Methicillin-Resistant Staphylococcus Aureus (MRSA)
Methicillin-resistant Staphylococcus aureus (MRSA) is a serious infection that is resistant to many commonly used antibiotics, including methicillin, from which it gets its name.
Once seen mostly in the health care setting, MRSA has more recently emerged as a threat in the community as well. In the community, most MRSA infections are skin infections. When MRSA develops in a health care setting, it causes life-threatening infections of the bloodstream, pneumonia, and infections where a surgical incision is made.
What is Staphylococcus aureus?
Staphylococcus aureus is a bacterium that commonly lives in the nostrils. According to the U.S. Centers for Disease Control and Prevention, about one third of people carry staph bacteria in their nose, mostly without any harm. The number of people who get MRSA skin infections in the community is not known. Children can carry MRSA in the nose as well as in their groin area. The rate of MRSA carriage in children has increased in recent years and it is common for healthy adults and children to carry MRSA. In most cases, this does not cause any problems.
How is MRSA transmitted in the community?
MRSA can be transmitted during activities that involve touching or skin-to-skin contact such as in household settings, athletics (for example, wrestling and football) and day care. One way of getting MRSA is to make direct contact with a wound infected with MRSA. Also, if someone with a wound infected with MRSA wipes the wound with a towel or other item, the staph bacteria will spread to that item. Anyone who comes into contact with it risks getting MRSA.

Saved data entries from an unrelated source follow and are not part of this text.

/-- Bit `j` of the destination in `t` for `j` below the element count: 1 exactly where the lane of `s` is enabled and its
comparison holds (40_vpcmpb_vpcmpub.md R72). -/
def laneResults (sg : Signedness) (vl : VLen) (o : Operands) (s t : State) : Prop :=
  ∀ j < width vl, ((t.kreg o.kd).getLsbD j = true ↔
    laneEnabled o.kw s j ∧
      relation (predNumber o.imm8) (number sg (element (s.vreg o.vs1) j)) (number sg (secondElement vl o.src2 s j)))

/-- Bits at and above the element count are 0 (40_vpcmpb_vpcmpub.md R74). -/
def upperZero (vl : VLen) (o : Operands) (t : State) : Prop :=
  ∀ j, width vl ≤ j → (t.kreg o.kd).getLsbD j = false

/-- All state but the destination mask register and `pc` is as before (40_vpcmpb_vpcmpub.md R75). -/
def othersUnchanged (kd : KReg) (s t : State) : Prop :=
  (∀ r, r ≠ kd → t.kreg r = s.kreg r) ∧ (∀ r, t.vreg r = s.vreg r) ∧ (∀ r, t.xreg r = s.xreg r) ∧
    t.rflags = s.rflags ∧ t.mxcsr = s.mxcsr ∧ (∀ a, t.mem.load a = s.mem.load a) ∧ t.launch = s.launch

/-- The instruction runs to completion from `s` with the row's effect. -/
def completesAs (i : Instr) (sg : Signedness) (vl : VLen) (o : Operands) (s : State) : Prop :=
  ∃ t, exec i s = .next t ∧ laneResults sg vl o s t ∧ upperZero vl o t ∧ othersUnchanged o.kd s t ∧
    t.pc = s.pc + BitVec.ofNat 64 o.src2.instrLength

/-- The instruction with the same operands but no writemask. -/
def withoutMask (i : Instr) : Instr := Instr.ofForm i.signedness i.vlen { i.operands with kw := none }

/-- The instruction with another immediate. -/
def withImm8 (i : Instr) (imm8 : Byte) : Instr := Instr.ofForm i.signedness i.vlen { i.operands with imm8 := imm8 }

/-- The number of SIB and displacement bytes that ModRM and SIB announce (30_encoding.md R59). -/
def extraFromBytes (modrm sib : Byte) : Nat :=
  let md := modrm.toNat / 64
  let rm := modrm.toNat % 8
  let s := if md ≠ 3 ∧ rm = 4 then 1 else 0
  let d :=
    if md = 3 then 0
    else if (md = 0 ∧ rm = 5) ∨ (md = 0 ∧ rm = 4 ∧ sib.toNat % 8 = 5) ∨ md = 2 then 4
    else if md = 1 then 1 else 0
  s + d

/-- Bytes 0 to 4 as one 40-bit number, byte 0 most significant (30_encoding.md R60). -/
def firstFive (bs : List Byte) : Nat := (bs.take 5).foldl (fun n b => n * 256 + b.toNat) 0

/-- The match value of a row (30_encoding.md R60). -/
def matchOf : Instr → Nat
  | .vpcmpb128 _ => 0x629305003F
  | .vpcmpb256 _ => 0x629305203F
  | .vpcmpb512 _ => 0x629305403F
  | .vpcmpub128 _ => 0x629305003E
  | .vpcmpub256 _ => 0x629305203E
  | .vpcmpub512 _ => 0x629305403E

/-- A displacement as an integer (30_encoding.md R56, R57). -/
def dispNumber (vl : VLen) (d : Disp) : Int :=
  match d with
  | .none => 0
  | .d8 b => b.toInt * width vl
  | .d32 b => b.toInt

/-- The index term as a natural number (30_encoding.md R56). -/
def indexNumber (i : Index) (s : State) : Nat :=
  match i.reg with
  | none => 0
  | some g => (s.xreg g).toNat * 2 ^ i.scale.toNat

/-- The relation of a pseudo-op's condition (30_encoding.md R65). -/
def pseudoRelation (c : PseudoCond) (a b : Int) : Prop :=
  match c with
  | .eq => a = b
  | .lt => a < b
  | .le => a ≤ b
  | .neq => a ≠ b
  | .nlt => ¬ a < b
  | .nle => ¬ a ≤ b

/-- The relation that an intrinsic's name spells (30_encoding.md R66). -/
def namedRelation (c : IntrinsicCond) (a b : Int) : Prop :=
  match c with
  | .eq => a = b
  | .ge => b ≤ a
  | .gt => b < a
  | .le => a ≤ b
  | .lt => a < b
  | .neq => a ≠ b

/-- Every byte of a vector has its bit 7 flipped by `xor` with this value (40_vpcmpb_vpcmpub.md R90). -/
def signBits : Vec := BitVec.ofNat 512 ((List.range 64).foldl (fun n j => n + 0x80 * 2 ^ (8 * j)) 0)

/-- The bytes of a straight-line program (70_reset_and_hazards.md R115). -/
def programBytes (is : List Instr) : List Byte := is.flatMap encode

end Sys2Proof.Claims

section

open Sys2Proof Sys2Proof.Machine Sys2Proof.Claims

/-! ### Encoding -/

/-- 30_encoding.md R47 to R60, R67: decoding the bytes of a well-formed instruction, whatever follows them, gives that
instruction and what follows; every operand at every value the encoding admits, every addressing mode. -/
def Obligations.DecodeOfEncodeIsTheInstruction : Prop :=
  ∀ (policy : ImmPolicy) (i : Instr) (rest : List Byte), i.wellFormed = true →
    immAdmitted policy i.operands.imm8 = true → decode policy (encode i ++ rest) = .ok (i, rest)

/-- 30_encoding.md R61, R67: whatever the decoder accepts is the encoding of the well-formed instruction it answers (so
no bit of an accepted byte string is dropped, and no two byte strings spell one instruction); in particular the
writemask it answers is never k0 (10_state.md R19). -/
def Obligations.AcceptedBytesAreTheEncoding : Prop :=
  ∀ (policy : ImmPolicy) (bs : List Byte) (i : Instr) (rest : List Byte), decode policy bs = .ok (i, rest) →
    bs = encode i ++ rest ∧ i.wellFormed = true ∧ immAdmitted policy i.operands.imm8 = true

/-- 30_encoding.md R59: an encoding has 7 bytes in the register form and 7 to 12 otherwise, and the number can be told
from bytes 5 and 6 alone. -/
def Obligations.EncodingLengthFromModrmAndSib : Prop :=
  ∀ i : Instr, i.wellFormed = true →
    (∀ n, i.operands.src2 = .reg n → (encode i).length = 7) ∧ 7 ≤ (encode i).length ∧ (encode i).length ≤ 12 ∧
      ∀ (h5 : 5 < (encode i).length) (h6 : 6 < (encode i).length),
        (encode i).length = 7 + extraFromBytes (encode i)[5] (encode i)[6]

/-- 30_encoding.md R60: the first five bytes of whatever the decoder accepts match the row's 40-bit pattern under the
common mask. -/
def Obligations.AcceptedBytesMatchTheRowPattern : Prop :=
  ∀ (policy : ImmPolicy) (bs : List Byte) (i : Instr) (rest : List Byte), decode policy bs = .ok (i, rest) →
    firstFive bs &&& 0xFF9F87F0FF = matchOf i

/-- 95_test_vectors.md E1, E3, E4, E5, E7, E6: one word of each row decodes to the instruction listed there. -/
def Obligations.SpecWordsDecodeAsListed : Prop :=
  decode .refuse [0x62, 0xF3, 0x75, 0x48, 0x3F, 0xCA, 0x00] =
    .ok (.vpcmpb512 { kd := 1, kw := none, vs1 := 1, src2 := .reg 2, imm8 := 0 }, []) ∧
  decode .refuse [0x62, 0x93, 0x05, 0x47, 0x3E, 0xEE, 0x06] =
    .ok (.vpcmpub512 { kd := 5, kw := some 7, vs1 := 31, src2 := .reg 30, imm8 := 6 }, []) ∧
  decode .refuse [0x62, 0xF3, 0x5D, 0x0B, 0x3F, 0xD5, 0x01] =
    .ok (.vpcmpb128 { kd := 2, kw := some 3, vs1 := 4, src2 := .reg 5, imm8 := 1 }, []) ∧
  decode .refuse [0x62, 0xD3, 0x7D, 0x20, 0x3E, 0xF8, 0x02] =
    .ok (.vpcmpub256 { kd := 7, kw := none, vs1 := 16, src2 := .reg 8, imm8 := 2 }, []) ∧
  decode .refuse [0x62, 0xF3, 0x7D, 0x29, 0x3F, 0x4B, 0x02, 0x05] =
    .ok (.vpcmpb256 { kd := 1, kw := some 1, vs1 := 0, src2 := .mem (.base 3 (.d8 2)), imm8 := 5 }, []) ∧
  decode .refuse [0x62, 0xF3, 0x6D, 0x08, 0x3E, 0x18, 0x00] =
    .ok (.vpcmpub128 { kd := 3, kw := none, vs1 := 2, src2 := .mem (.base 0 .none), imm8 := 0 }, [])

/-- 30_encoding.md R61 b to h and j, R67: an encoding in which one fixed field of bytes 0 to 4 is changed is refused,
each field under its own reason. -/
def Obligations.ChangedFixedFieldIsRefusedByName : Prop :=
  ∀ (policy : ImmPolicy) (i : Instr) (rest : List Byte),
    let bs := encode i ++ rest
    (∀ b, b ≠ 0x62#8 → decode policy (bs.set 0 b) = .error .notThisInstruction) ∧
    (∀ v < 3, decode policy (bs.modify 1 fun b => (b &&& 0xFC#8) ||| BitVec.ofNat 8 v) =
      .error .notThisInstruction) ∧
    (∀ v < 4, v ≠ 1 → decode policy (bs.modify 2 fun b => (b &&& 0xFC#8) ||| BitVec.ofNat 8 v) =
      .error .notThisInstruction) ∧
    (∀ b, b ≠ 0x3E#8 → b ≠ 0x3F#8 → decode policy (bs.set 4 b) = .error .notThisInstruction) ∧
    decode policy (bs.modify 2 (· ||| 0x80#8)) = .error .w1OtherInstruction ∧
    (∀ v < 4, v ≠ 0 → decode policy (bs.modify 1 (· ||| BitVec.ofNat 8 (4 * v))) = .error .reservedPrefixBits) ∧
    decode policy (bs.modify 2 (· &&& 0xFB#8)) = .error .reservedPrefixBits ∧
    decode policy (bs.modify 1 (· &&& 0x7F#8)) = .error .maskRegExtension ∧
    decode policy (bs.modify 1 (· &&& 0xEF#8)) = .error .maskRegExtension ∧
    decode policy (bs.modify 3 (· ||| 0x80#8)) = .error .zSet ∧
    decode policy (bs.modify 3 (· ||| 0x10#8)) = .error .bSet ∧
    decode policy (bs.modify 3 (· ||| 0x60#8)) = .error .badVectorLength

/-- 30_encoding.md R61 i, R67: an accepted memory form in which an unused `X` (no SIB byte) or an unused `B` (no base
register) is flipped is refused as `unusedXorB`. -/
def Obligations.UnusedExtensionBitIsRefused : Prop :=
  ∀ (policy : ImmPolicy) (i : Instr) (rest : List Byte), i.wellFormed = true →
    let bs := encode i ++ rest
    (∀ d, i.operands.src2 = .mem (.ripRel d) →
      decode policy (bs.modify 1 (· ^^^ 0x40#8)) = .error .unusedXorB ∧
      decode policy (bs.modify 1 (· ^^^ 0x20#8)) = .error .unusedXorB) ∧
    (∀ b disp, i.operands.src2 = .mem (.base b disp) →
      decode policy (bs.modify 1 (· ^^^ 0x40#8)) = .error .unusedXorB) ∧
    (∀ index d, i.operands.src2 = .mem (.sibNoBase index d) →
      decode policy (bs.modify 1 (· ^^^ 0x20#8)) = .error .unusedXorB)

/-- 30_encoding.md R61 a (the spec's decision D5): with a reserved immediate bit set, the policy `refuse` refuses the
encoding, the policy `ignore` decodes it, and the instruction then does what it does with `imm8[2:0]` alone. -/
def Obligations.ReservedImmediateBitsFollowThePolicy : Prop :=
  ∀ (i : Instr) (rest : List Byte), i.wellFormed = true → 8 ≤ i.operands.imm8.toNat →
    decode .refuse (encode i ++ rest) = .error .reservedImmBits ∧
    decode .ignore (encode i ++ rest) = .ok (i, rest) ∧
    ∀ s, exec i s = exec (withImm8 i (i.operands.imm8 &&& 7#8)) s

/-! ### The step -/

/-- 40_vpcmpb_vpcmpub.md R76 (the spec's decision D21): when the bytes at `pc` decode to an instruction, the step is that
instruction's meaning; nothing is added around it, since the meaning itself moves `pc`. -/
def Obligations.StepRunsTheDecodedInstruction : Prop :=
  ∀ (s : State) (i : Instr) (rest : List Byte),
    decode s.launch.immPolicy (fetchWindow s) = .ok (i, rest) → step s = exec i s

/-- 30_encoding.md R47, 40_vpcmpb_vpcmpub.md R76: where memory holds an instruction's encoding from `pc` on, the step is
that instruction's meaning, whatever the bytes after it. -/
def Obligations.StepRunsTheEncodingAtPc : Prop :=
  ∀ (s : State) (i : Instr), i.wellFormed = true → immAdmitted s.launch.immPolicy i.operands.imm8 = true →
    holdsBytes s.mem s.pc (encode i) → step s = exec i s

/-- 60_exceptions.md R102, 30_encoding.md R63 (the spec's decision D1): a step is refused in any mode but 64-bit mode, and
in 64-bit mode where the decoder refuses the bytes at `pc`; the refusal holds the reason and `pc`. -/
def Obligations.StepRefusesOtherModesAndUndecodedBytes : Prop :=
  ∀ s : State,
    (s.launch.mode ≠ .bits64 → step s = .refused (.not64BitMode s.pc)) ∧
    (s.launch.mode = .bits64 → ∀ r, decode s.launch.immPolicy (fetchWindow s) = .error r →
      step s = .refused (.decode r s.pc))

/-- 60_exceptions.md R99: these are all the outcomes of a step and what each records. A memory fault comes only from a
memory form, with its effective address and size. The decoder's own reason for a byte string that ends early (the
model's choice, entry 18) never occurs. -/
def Obligations.StepOutcomesAreTheListedOnes : Prop :=
  ∀ s : State,
    (∃ t, step s = .next t) ∨
    (∃ r, r ≠ .truncated ∧ step s = .refused (.decode r s.pc)) ∨
    step s = .refused (.ipWrap s.pc) ∨
    step s = .refused (.not64BitMode s.pc) ∨
    step s = .fault (.invalidOpcode s.pc) ∨
    step s = .fault (.deviceNotAvailable s.pc) ∨
    ∃ i m, fetchDecode s = .ok i ∧ i.operands.src2 = .mem m ∧
      step s = .fault (.memFault s.pc (effAddr i.vlen i.length m s) (width i.vlen))

/-- The model's way to load a program (entry 13): a table word that the decoder reads, placed at `pc`, is what the next
step runs, in any state with canonical memory and the default policy. -/
def Obligations.PlacedWordIsTheNextInstruction : Prop :=
  ∀ (s : State) (nbits w : Nat) (i : Instr), s.mem.wf = true → s.launch.immPolicy = ImmPolicy.default →
    decodeTableWord nbits w = some i →
    step (s.withFetchWord nbits w) = exec i (s.withFetchWord nbits w)

/-! ### What the rows do -/

/-- 40_vpcmpb_vpcmpub.md R77, R78, R79: the three VPCMPB rows, in every operand form, complete in every state that
meets the launch premises, whose memory operand is admitted and whose `pc` does not pass the top of the address space
(the spec's decisions D12, D14, D19; the order of the checks is entry 11); the comparison is on signed bytes. -/
def Obligations.VpcmpbRowsCompleteWithSignedComparison : Prop :=
  ∀ (o : Operands) (s : State),
    (Ready .v128 o.src2.instrLength s → Src2Admitted .v128 o.src2 s →
      completesAs (.vpcmpb128 o) .signed .v128 o s) ∧
    (Ready .v256 o.src2.instrLength s → Src2Admitted .v256 o.src2 s →
      completesAs (.vpcmpb256 o) .signed .v256 o s) ∧
    (Ready .v512 o.src2.instrLength s → Src2Admitted .v512 o.src2 s →
      completesAs (.vpcmpb512 o) .signed .v512 o s)

/-- 40_vpcmpb_vpcmpub.md R80, R81, R82: the three VPCMPUB rows, as above; the comparison is on unsigned bytes. -/
def Obligations.VpcmpubRowsCompleteWithUnsignedComparison : Prop :=
  ∀ (o : Operands) (s : State),
    (Ready .v128 o.src2.instrLength s → Src2Admitted .v128 o.src2 s →
      completesAs (.vpcmpub128 o) .unsigned .v128 o s) ∧
    (Ready .v256 o.src2.instrLength s → Src2Admitted .v256 o.src2 s →
      completesAs (.vpcmpub256 o) .unsigned .v256 o s) ∧
    (Ready .v512 o.src2.instrLength s → Src2Admitted .v512 o.src2 s →
      completesAs (.vpcmpub512 o) .unsigned .v512 o s)

/-- 40_vpcmpb_vpcmpub.md R75: the write set. Whenever any of the six rows completes, the destination holds the result
(every lane, and zeros above), `pc` has moved past the instruction, and every other mask register, every vector and
general register, the flags registers, every byte of memory and the launch's parameters are as before. -/
def Obligations.CompletedInstructionWritesOnlyDestinationAndPc : Prop :=
  ∀ (i : Instr) (s t : State), exec i s = .next t →
    laneResults i.signedness i.vlen i.operands s t ∧ upperZero i.vlen i.operands t ∧
      t.pc = s.pc + BitVec.ofNat 64 i.length ∧ othersUnchanged i.operands.kd s t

Locker rooms, dorms, schools, and day care centers are especially prone areas for spread of MRSA. This is because there if close person-to-person contact in these settings. Sharing any items with someone who was recently in the hospital or other inpatient setting can also transmit MRSA if the hospitalized person came into contact with MRSA.
In a study of patients with MRSA skin infections who were seen in the emergency department, the authors found that the risk of community-acquired MRSA was higher in those who:
- used an antibiotic in the past month,
- had a history of MRSA infection, or
- had close contact with a person with a similar infection.
Others have found that one or more hospital admissions, a recent nursing home admission, or a chronic illness increased the risk.
What does a MRSA infection look like?
Many people who get a MRSA skin infection mistake it for a spider bite because it can appear as a dark center surrounded by a tender area. It often appears as a swollen red bump, similar to a pimple, with a rim of pus around it. The wound is painful. The person may develop a fever to go with the wound.
Why is a MRSA infection considered so serious?
MRSA has proven resistant to most of the antibiotics used to treat it. However, most individuals who develop MRSA infections do well and the infection is localized to the skin. Very rarely, the bacteria can spread to the bloodstream or to distant sites to cause sepsis, pneumonia, bone infection, and organ damage.
Most people in good health who get community-acquired MRSA will recover. Frequently, the infected wound may require incisions and drainage. An antibiotic is frequently prescribed that is active against MRSA. In such cases, it is important to take the full course of antibiotic prescribed.
People who get MRSA in the healthcare setting tend to have longer hospital stays and are more likely to be readmitted to the hospital than uninfected patients.
If I have any signs of a staph skin infection, what should I do?
See a doctor as soon as possible. Cover the infection with a bandage until you can be seen by a doctor.
How can I reduce my risk of acquiring MRSA?
Good hygiene is key:
- Wash your hands often.
- Shower immediately after you engage in activity that involves direct skin contact with others.
- Clean and cover any cuts or scrapes you get.
- Don’t share personal items.
How can I avoid spreading MRSA if I might have it?
See a doctor early if you suspect you have a skin infection. Do not try to drain a wound yourself because pus from an infected wound can contain MRSA. Keep any wound covered with a clean, dry bandage. Wash your hands often and don’t share personal items. Immediately wash any items that come into contact with the infected wound.
- Centers for Disease Control and Prevention. Methicillin-resistant Staphylococcus aureus (MRSA) Infections Accessed 10/22/2013.
- Gorwitz RJ, Kruszon-Moran D, McAllister SK, et al. Changes in the prevalence of nasal colonization with Staphylococcus aureus in the United States, 2001-2004. J Infect Dis 2008:197:1226-34).
- Salgado CD, Farr BM, Calfee DP. Community-acquired methicillin-resistant Staphylococcus aureus: a meta-analysis of prevalence and risk factors. Clin Infect Dis 2003; 36:131–139.
- Moran GJ, Krishnadasan A, Gorwitz RJ, et al; EMERGEncy ID Net Study Group. Methicillin-resistant S. aureus infections among patients in the emergency department. N Engl J Med 2006; 355:666–674.